Just not to the point that I'm willing to go online and ask for help, even if the Mint Linux subreddit doesn't seem too neckbeardy. I'm not a power user by a stretch -- I just use this machine to browse the web, read email and listed to music -- so I'm sure that if I wanted to do more there would be more little annoyances I'd be tripping over. And I feel the need to point out that what I'm used to isn't The Right Way; it's just what I'm used to. Anyway, here we go.
There are a handful of UI oddities that sometimes happen and sometimes don't. The first one feels kind of like in the beginning days of DHTML when events would get missed and a page would start misbehaving. And it's something that really ought to be a fairly simple algorithm: Clicking on items in the taskbar. Sometimes the window I want gets focused, sometimes it gets minimized, sometimes it gets previewed and clicking doesn't accomplish anything. It's just messy and feels like an afterthought (like other things I'll get to later.)
Same with saving files. In Windows 7 the window animations were all smoke and mirrors. I could hit the save button in the dialog, then immediately hit Ctrl-W to close the tab I was on. The dialog was still shrinking and fading out, but as far as the UI was concerned it was already gone. Not so in Linux, I have to wait a split second for focus to return to the browser. About as often as not I mash the keys too soon and nothing happens, and that's with animations on their fastest setting. It'd be nicer to just do away with them entirely if this is the affect they're going to have.
Renaming files is another area that seems simple but isn't. I can set Linux to allow me to "click twice" on a filename to rename it. "Clicking twice" is distinct from double-clicking by having a longer delay between clicks, but not too long or it goes back to just counting as a normal click. Windows treated any non-double-click of an already selected filename as being a rename function, and that makes more sense. Or is at least consistent. And then you have to deselect the file before navigating away from the folder, or you can't use type-to-find in that window ever again.
And even type-to-find is weird. In a "normal" UI window it works the way I'm used to -- start typing, and the first file or folder whose name starts with what you typed is highlighted. There's a small difference in that I have to hit ESC to exit the "search bar" where in Windows I could go straight to using the arrow keys, but whatever. In the file-save dialog, though, typing is a live filter that shows any file or folder with what you typed anywhere in its name. Which is annoying when the thing you want has a name that starts with a common sequence of characters, then you have to scroll a ways to find it.

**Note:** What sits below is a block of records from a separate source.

/-- A window of the entry that contains the minute, on the current date or the date before. -/
def Entry.windowAt (e : Entry) (now : Nat) : Option Nat :=
  let day := now / 1440
  [day, day - 1].find? fun d => e.inEffect d && decide (e.begins d ≤ now) && decide (now < e.ends d)

/-- The entry and window that a route may be adopted for (R208). -/
def State.adoptable (s : State) (b : Bank) (t : Tx) (c : Col) : Option (Entry × Nat) :=
  (s.entries b).findSome? fun e =>
    if tx e.transmitter = t ∧ e.names c ∧ (s.tr t).desc.fits e.kHz e.programme ∧
        (s.matrix.column c).desc.permits e.kHz then
      (e.windowAt s.now).map fun d => (e, d)
    else none

/-- What a candidate is adopted with, when every test of R208 holds. -/
def State.adoption (s : State) (t : Tx) : Option (Bank × Col × Entry × Nat) :=
  let r := s.tr t
  match s.store.active, s.matrix.soleRoute t with
  | some b, some c =>
    if s.boot.kind = .warm ∧ s.store.warmAdopt ∧ s.clock.isSet ∧ r.rf = some true ∧ (s.matrix.column c).inService ∧
        r.holds.empty then
      (s.adoptable b t c).map fun q => (b, c, q.1, q.2)
    else none
  | _, _ => none

/-- Makes an adopted transmitter ON_AIR with its transmission (R209). Its poll interval starts at 0 here (log 20). -/
def Bench.adopt (b : Bank) (c : Col) (x : Entry) (day : Nat) (e : Env) (n : Bench) : Bench :=
  let kW := n.u.tr.desc.powerSent x.kW
  let onReserve : Bool := x.primary != c.val
  let y : Transmission :=
    { work := some (x.work b day), start := e.reading, column := c, kHz := x.kHz, kW := kW, programme := x.programme
      priority := Fin.ofNat 4 x.priority, reserve := if onReserve then none else x.reserveCol
      reserveUsed := onReserve, late := false }
  let n := n.tr fun r =>
    { r with current := some y, unmuted := true, startup := .done, poll := some 0 }
  let n := ((n.setConfirmed e false).station Station.armAdopted).goOnAir e
  n.out fun o => o.record e.reading .start e.t y.work (some c) (some x.kHz) (some kW) .adopted

/-- Mutes a candidate that is not adopted (R209). -/
def Bench.muteCandidate (e : Env) (b : Bench) : Bench :=
  let b := b.sendMute e
  if b.u.tr.muteConfirmed then b.candidateReady
  else b.tr fun r => { r with startup := .muting (Timer.start e.limits.mute) }

/-- Adopts or mutes one candidate (R208, R209). -/
def State.adoptOrMute (s : State) (t : Tx) : State :=
  if (s.tr t).startup ≠ .candidate then s
  else match s.adoption t with
    | some (b, c, x, day) =>
      (s.csq t (Bench.adopt b c x day)).onEngine fun g => g.fire x.number day
    | none => s.csq t fun e b => b.muteCandidate e

/-- MUTE to a transmitter that has not been sent it since the reset and is not adopted (R207 step 6). -/
def State.muteOther (s : State) (t : Tx) : State :=
  let r := s.tr t
  if r.mutedOnce ∨ r.state = .onAir then s else s.csq t fun e b => b.sendMute e

/-- Step 5 has ended: no polled transmitter still waits for its first reply (R207). -/
def State.queryEnded (s : State) : Bool := allTx.all fun t => !(s.tr t).asked

/-- STARTUP_ADOPTION (R208, R209). -/
def execStartupAdoption (s : State) : Host.Outcome State Fault Refusal :=
  s.take fun s =>
    if s.boot.phase = .query ∧ s.queryEnded then
      let s := { s with boot := { s.boot with phase := .adopt } }
      allTx.foldl State.muteOther (allTx.foldl State.adoptOrMute s)
    else s

/-! ### Step 7 (R210) -/

/-- Every candidate is ON_AIR, READY or LOCKED (R209). -/
def State.adoptionEnded (s : State) : Bool := allTx.all fun t => !(s.tr t).inAdoption

/-- The command is a minute boundary. -/
def isBoundary : Instr → Bool | .minuteBoundary _ => true | _ => false

/-- STARTUP_END: autorun armed from the option, start-up ends and motor slots are granted; a minute boundary raised
before it and still on its way is not taken (R210); the first request received during start-up is taken at once
(R189). -/
def execStartupEnd (s : State) : Host.Outcome State Fault Refusal :=
  s.takeAndServe fun s =>
    if s.boot.phase = .adopt ∧ s.adoptionEnded then
      let s := s.onOut fun o => { o with handed := o.handed.filter fun i => !isBoundary i }
      let s := s.onEngine fun g => { g with armed := s.store.autorun }
      let s := { s with boot := { s.boot with phase := .done } }
      s.onMatrix fun b => Board.grant s.limits.travel { b with m := { b.m with granting := true } }
    else s

end Sys2Proof.Machine
end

The way the UI handles alphabetization is stupid. English has a rule when alphabetizing phrases: the end of a word goes before a continuation. So if you had "A Piece", "A Second Piece", and "Another Piece", they would show up in that order. But Linux ignores that rule, and ignores spaces and punctuation -- it would treat those as "Apiece", "Asecondpiece" and "Anotherpiece", and would order them 3-1-2. This is probably the most annoying thing on the list, just because of how wrong it is.
I have no idea what its problem is, but when a folder gets to more than about 300 items in it, it starts taking a long time to render the contents. And while it's doing... whatever it's doing, the window is constantly shifting its contents and jumping the scrollbar around, making it unusable. I'd understand if it was pulling things from all over the SSD to build out the listing, but I'm pretty sure Linux directory listings are stored in the directory's inode: Parsing that should be relatively quick. Instead I get an experience that's worse than a sixteen-year-old version of Windows, running on fourteen-year-old spinning rust storage.
Last, and most random, is the image album viewer, gThumb. At least, I think it's gThumb doing it: Something is creating hidden folders called .comments with a bunch of useless XML files in them. They've all got the same filename as one of the images, and all they say is:
<?xml version="1.0" encoding="UTF-8"?>
<comment version="3.0">
<caption/>
<note>Some MD5 hash</note>
<place/>
<categories/>
</comment>
... I've got nothing.
But yeah, there are my petty annoyances five months in.